• **EXERCISE DETAILS**: Reproduce the records below exactly, but only between the lines holding "rw [show sircBit" and "(R144, R156). -/", inclusive.

• **Data excerpts**:
_ _ _ _

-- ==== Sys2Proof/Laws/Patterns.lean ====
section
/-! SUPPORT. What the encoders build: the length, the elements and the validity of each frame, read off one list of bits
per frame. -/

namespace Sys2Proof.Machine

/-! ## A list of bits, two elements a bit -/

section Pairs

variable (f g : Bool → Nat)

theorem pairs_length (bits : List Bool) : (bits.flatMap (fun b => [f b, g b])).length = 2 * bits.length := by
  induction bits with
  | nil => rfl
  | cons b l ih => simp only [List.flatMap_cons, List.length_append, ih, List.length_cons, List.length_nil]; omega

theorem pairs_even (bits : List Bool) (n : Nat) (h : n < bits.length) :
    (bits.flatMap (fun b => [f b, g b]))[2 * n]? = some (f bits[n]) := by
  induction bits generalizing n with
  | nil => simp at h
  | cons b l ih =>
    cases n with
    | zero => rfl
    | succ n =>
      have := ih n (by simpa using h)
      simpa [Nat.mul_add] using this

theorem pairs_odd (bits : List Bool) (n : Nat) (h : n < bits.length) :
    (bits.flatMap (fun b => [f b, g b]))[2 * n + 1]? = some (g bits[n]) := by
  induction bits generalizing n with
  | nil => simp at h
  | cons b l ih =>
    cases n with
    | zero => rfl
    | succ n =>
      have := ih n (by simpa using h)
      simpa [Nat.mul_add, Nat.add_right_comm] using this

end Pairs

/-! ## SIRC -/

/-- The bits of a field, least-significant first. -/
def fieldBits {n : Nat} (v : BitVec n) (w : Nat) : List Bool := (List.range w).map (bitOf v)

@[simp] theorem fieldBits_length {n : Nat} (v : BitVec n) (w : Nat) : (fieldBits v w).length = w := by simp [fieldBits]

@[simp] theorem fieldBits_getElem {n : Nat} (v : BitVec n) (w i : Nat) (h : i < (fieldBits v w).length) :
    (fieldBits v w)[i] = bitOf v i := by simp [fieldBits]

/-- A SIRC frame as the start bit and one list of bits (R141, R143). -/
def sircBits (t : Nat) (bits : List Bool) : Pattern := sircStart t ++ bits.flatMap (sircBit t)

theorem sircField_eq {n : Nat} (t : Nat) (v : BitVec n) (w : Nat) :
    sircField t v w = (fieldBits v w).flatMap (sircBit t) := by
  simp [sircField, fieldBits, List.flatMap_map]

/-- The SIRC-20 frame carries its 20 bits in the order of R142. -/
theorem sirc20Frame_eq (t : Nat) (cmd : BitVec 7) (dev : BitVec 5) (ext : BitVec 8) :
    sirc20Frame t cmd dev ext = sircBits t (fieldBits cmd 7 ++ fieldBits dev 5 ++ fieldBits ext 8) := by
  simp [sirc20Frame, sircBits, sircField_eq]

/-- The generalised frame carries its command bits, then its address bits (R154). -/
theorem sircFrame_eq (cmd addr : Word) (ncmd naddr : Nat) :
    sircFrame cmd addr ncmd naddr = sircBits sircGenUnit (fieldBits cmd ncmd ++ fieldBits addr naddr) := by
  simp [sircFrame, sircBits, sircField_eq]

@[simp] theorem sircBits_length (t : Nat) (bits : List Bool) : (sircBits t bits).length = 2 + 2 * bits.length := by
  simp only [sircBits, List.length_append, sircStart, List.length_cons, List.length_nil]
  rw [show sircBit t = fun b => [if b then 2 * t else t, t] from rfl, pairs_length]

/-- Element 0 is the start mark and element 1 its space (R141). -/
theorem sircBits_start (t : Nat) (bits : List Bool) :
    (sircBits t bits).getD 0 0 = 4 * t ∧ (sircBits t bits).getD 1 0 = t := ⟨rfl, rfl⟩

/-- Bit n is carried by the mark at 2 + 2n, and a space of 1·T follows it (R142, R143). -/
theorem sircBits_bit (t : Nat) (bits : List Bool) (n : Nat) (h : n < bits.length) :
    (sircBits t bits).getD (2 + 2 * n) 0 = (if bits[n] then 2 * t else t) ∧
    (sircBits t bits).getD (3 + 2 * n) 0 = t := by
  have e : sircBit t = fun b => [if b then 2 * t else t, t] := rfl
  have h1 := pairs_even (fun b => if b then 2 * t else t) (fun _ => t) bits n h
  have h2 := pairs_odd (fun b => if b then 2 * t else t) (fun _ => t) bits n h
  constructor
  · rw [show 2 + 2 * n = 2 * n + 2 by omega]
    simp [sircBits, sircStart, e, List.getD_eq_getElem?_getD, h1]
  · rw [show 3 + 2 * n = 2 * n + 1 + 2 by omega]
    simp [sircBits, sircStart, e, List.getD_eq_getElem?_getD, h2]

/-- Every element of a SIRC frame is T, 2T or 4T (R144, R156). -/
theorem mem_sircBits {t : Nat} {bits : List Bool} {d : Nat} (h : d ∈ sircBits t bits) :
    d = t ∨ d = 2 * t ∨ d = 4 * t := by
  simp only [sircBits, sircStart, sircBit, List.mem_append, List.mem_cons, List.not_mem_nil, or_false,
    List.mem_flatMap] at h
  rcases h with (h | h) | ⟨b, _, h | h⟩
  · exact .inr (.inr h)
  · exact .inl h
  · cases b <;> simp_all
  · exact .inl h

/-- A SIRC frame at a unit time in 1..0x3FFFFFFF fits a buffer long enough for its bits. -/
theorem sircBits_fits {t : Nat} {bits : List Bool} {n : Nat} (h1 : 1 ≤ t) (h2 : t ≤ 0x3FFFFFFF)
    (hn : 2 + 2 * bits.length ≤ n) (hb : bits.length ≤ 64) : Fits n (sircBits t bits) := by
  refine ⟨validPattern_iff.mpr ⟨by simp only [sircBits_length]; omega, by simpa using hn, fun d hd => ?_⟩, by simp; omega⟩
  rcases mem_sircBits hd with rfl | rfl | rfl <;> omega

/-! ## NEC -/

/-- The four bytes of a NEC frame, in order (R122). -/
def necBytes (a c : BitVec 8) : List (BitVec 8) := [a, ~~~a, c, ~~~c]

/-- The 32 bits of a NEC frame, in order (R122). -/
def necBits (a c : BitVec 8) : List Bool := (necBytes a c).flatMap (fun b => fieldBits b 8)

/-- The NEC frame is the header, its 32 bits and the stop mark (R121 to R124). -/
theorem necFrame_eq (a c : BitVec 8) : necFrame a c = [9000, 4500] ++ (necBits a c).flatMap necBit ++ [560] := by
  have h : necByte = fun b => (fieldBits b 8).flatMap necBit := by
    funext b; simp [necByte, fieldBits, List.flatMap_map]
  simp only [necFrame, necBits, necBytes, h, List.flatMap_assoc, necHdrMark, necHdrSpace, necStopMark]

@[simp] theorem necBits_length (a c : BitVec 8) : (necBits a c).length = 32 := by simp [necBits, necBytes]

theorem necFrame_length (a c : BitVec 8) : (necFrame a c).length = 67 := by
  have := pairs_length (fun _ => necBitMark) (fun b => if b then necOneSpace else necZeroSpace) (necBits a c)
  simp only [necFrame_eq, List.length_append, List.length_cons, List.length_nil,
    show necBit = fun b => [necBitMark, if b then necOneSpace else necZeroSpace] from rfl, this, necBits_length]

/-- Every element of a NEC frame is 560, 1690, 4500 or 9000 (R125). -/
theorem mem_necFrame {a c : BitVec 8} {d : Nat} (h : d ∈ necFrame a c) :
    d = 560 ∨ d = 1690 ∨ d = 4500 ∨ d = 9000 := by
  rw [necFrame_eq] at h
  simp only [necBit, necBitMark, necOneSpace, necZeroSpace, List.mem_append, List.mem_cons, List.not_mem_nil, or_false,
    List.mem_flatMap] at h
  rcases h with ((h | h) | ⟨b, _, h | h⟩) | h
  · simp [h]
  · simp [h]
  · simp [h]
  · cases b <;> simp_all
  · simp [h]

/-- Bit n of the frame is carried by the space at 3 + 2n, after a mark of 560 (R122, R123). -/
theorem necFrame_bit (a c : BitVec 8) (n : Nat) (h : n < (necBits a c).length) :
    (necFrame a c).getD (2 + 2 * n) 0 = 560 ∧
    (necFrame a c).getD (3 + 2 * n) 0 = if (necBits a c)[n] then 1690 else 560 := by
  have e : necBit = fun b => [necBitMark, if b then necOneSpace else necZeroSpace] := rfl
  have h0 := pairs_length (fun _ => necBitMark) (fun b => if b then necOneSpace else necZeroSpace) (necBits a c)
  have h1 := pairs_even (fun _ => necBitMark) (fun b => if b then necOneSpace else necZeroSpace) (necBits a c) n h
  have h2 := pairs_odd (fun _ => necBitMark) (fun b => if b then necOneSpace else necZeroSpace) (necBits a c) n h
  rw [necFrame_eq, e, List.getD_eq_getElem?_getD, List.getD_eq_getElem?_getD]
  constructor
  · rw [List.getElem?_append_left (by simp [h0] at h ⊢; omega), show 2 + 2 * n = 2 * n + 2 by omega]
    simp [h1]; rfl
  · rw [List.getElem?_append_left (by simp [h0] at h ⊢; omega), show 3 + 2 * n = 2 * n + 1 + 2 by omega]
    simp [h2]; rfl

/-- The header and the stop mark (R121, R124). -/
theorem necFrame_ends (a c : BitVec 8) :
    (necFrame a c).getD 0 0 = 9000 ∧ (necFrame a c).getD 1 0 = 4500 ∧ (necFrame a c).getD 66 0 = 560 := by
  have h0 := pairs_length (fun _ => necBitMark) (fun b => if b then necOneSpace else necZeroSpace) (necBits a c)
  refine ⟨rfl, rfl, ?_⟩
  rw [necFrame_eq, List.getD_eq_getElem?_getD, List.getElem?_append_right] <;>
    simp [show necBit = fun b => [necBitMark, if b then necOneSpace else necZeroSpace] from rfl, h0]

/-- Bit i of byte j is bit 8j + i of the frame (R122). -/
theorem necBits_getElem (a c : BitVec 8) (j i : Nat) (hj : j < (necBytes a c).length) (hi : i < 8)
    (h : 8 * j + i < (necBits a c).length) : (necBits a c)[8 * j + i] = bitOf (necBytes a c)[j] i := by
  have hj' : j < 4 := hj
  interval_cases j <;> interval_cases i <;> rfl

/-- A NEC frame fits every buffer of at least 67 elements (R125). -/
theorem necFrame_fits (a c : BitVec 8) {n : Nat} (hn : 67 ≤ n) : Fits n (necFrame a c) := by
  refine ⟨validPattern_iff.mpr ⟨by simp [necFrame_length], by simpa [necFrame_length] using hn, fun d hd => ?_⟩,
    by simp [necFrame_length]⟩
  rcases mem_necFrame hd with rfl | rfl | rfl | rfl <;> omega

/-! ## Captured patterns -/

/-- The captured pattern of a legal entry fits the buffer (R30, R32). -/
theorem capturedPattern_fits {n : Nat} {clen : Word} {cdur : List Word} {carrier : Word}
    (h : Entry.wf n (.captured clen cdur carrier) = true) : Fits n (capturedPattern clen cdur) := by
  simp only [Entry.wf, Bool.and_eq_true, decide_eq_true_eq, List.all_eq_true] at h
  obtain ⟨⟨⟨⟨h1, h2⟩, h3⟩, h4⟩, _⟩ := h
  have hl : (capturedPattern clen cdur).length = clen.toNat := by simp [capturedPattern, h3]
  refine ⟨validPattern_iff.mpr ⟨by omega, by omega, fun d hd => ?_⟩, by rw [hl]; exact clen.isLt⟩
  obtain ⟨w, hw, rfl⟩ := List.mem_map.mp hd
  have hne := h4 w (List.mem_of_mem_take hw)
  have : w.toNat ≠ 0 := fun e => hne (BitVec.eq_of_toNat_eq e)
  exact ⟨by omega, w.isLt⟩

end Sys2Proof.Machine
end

_ _ _ _

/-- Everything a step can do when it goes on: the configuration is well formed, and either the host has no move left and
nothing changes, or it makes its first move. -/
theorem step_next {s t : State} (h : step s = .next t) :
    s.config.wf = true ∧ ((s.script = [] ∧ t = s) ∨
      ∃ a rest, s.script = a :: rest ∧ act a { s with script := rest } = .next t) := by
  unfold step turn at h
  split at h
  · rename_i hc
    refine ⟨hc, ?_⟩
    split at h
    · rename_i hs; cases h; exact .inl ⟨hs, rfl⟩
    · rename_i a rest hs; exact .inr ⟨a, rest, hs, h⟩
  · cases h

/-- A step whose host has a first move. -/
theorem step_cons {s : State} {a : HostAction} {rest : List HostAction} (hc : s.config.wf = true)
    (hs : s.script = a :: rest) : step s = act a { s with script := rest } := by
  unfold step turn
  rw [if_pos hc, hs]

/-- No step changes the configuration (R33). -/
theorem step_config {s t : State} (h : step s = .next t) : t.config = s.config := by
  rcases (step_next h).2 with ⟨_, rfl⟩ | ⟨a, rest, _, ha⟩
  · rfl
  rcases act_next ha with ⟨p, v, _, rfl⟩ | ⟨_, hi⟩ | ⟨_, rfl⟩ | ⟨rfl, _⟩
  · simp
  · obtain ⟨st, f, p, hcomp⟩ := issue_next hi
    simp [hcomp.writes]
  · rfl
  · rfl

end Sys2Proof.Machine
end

_ _ _ _

• **THE ANSWER**:
  rw [show sircBit t = fun b => [if b then 2 * t else t, t] from rfl, pairs_length]

/-- Element 0 is the start mark and element 1 its space (R141). -/
theorem sircBits_start (t : Nat) (bits : List Bool) :
    (sircBits t bits).getD 0 0 = 4 * t ∧ (sircBits t bits).getD 1 0 = t := ⟨rfl, rfl⟩

/-- Bit n is carried by the mark at 2 + 2n, and a space of 1·T follows it (R142, R143). -/
theorem sircBits_bit (t : Nat) (bits : List Bool) (n : Nat) (h : n < bits.length) :
    (sircBits t bits).getD (2 + 2 * n) 0 = (if bits[n] then 2 * t else t) ∧
    (sircBits t bits).getD (3 + 2 * n) 0 = t := by
  have e : sircBit t = fun b => [if b then 2 * t else t, t] := rfl
  have h1 := pairs_even (fun b => if b then 2 * t else t) (fun _ => t) bits n h
  have h2 := pairs_odd (fun b => if b then 2 * t else t) (fun _ => t) bits n h
  constructor
  · rw [show 2 + 2 * n = 2 * n + 2 by omega]
    simp [sircBits, sircStart, e, List.getD_eq_getElem?_getD, h1]
  · rw [show 3 + 2 * n = 2 * n + 1 + 2 by omega]
    simp [sircBits, sircStart, e, List.getD_eq_getElem?_getD, h2]

/-- Every element of a SIRC frame is T, 2T or 4T (R144, R156). -/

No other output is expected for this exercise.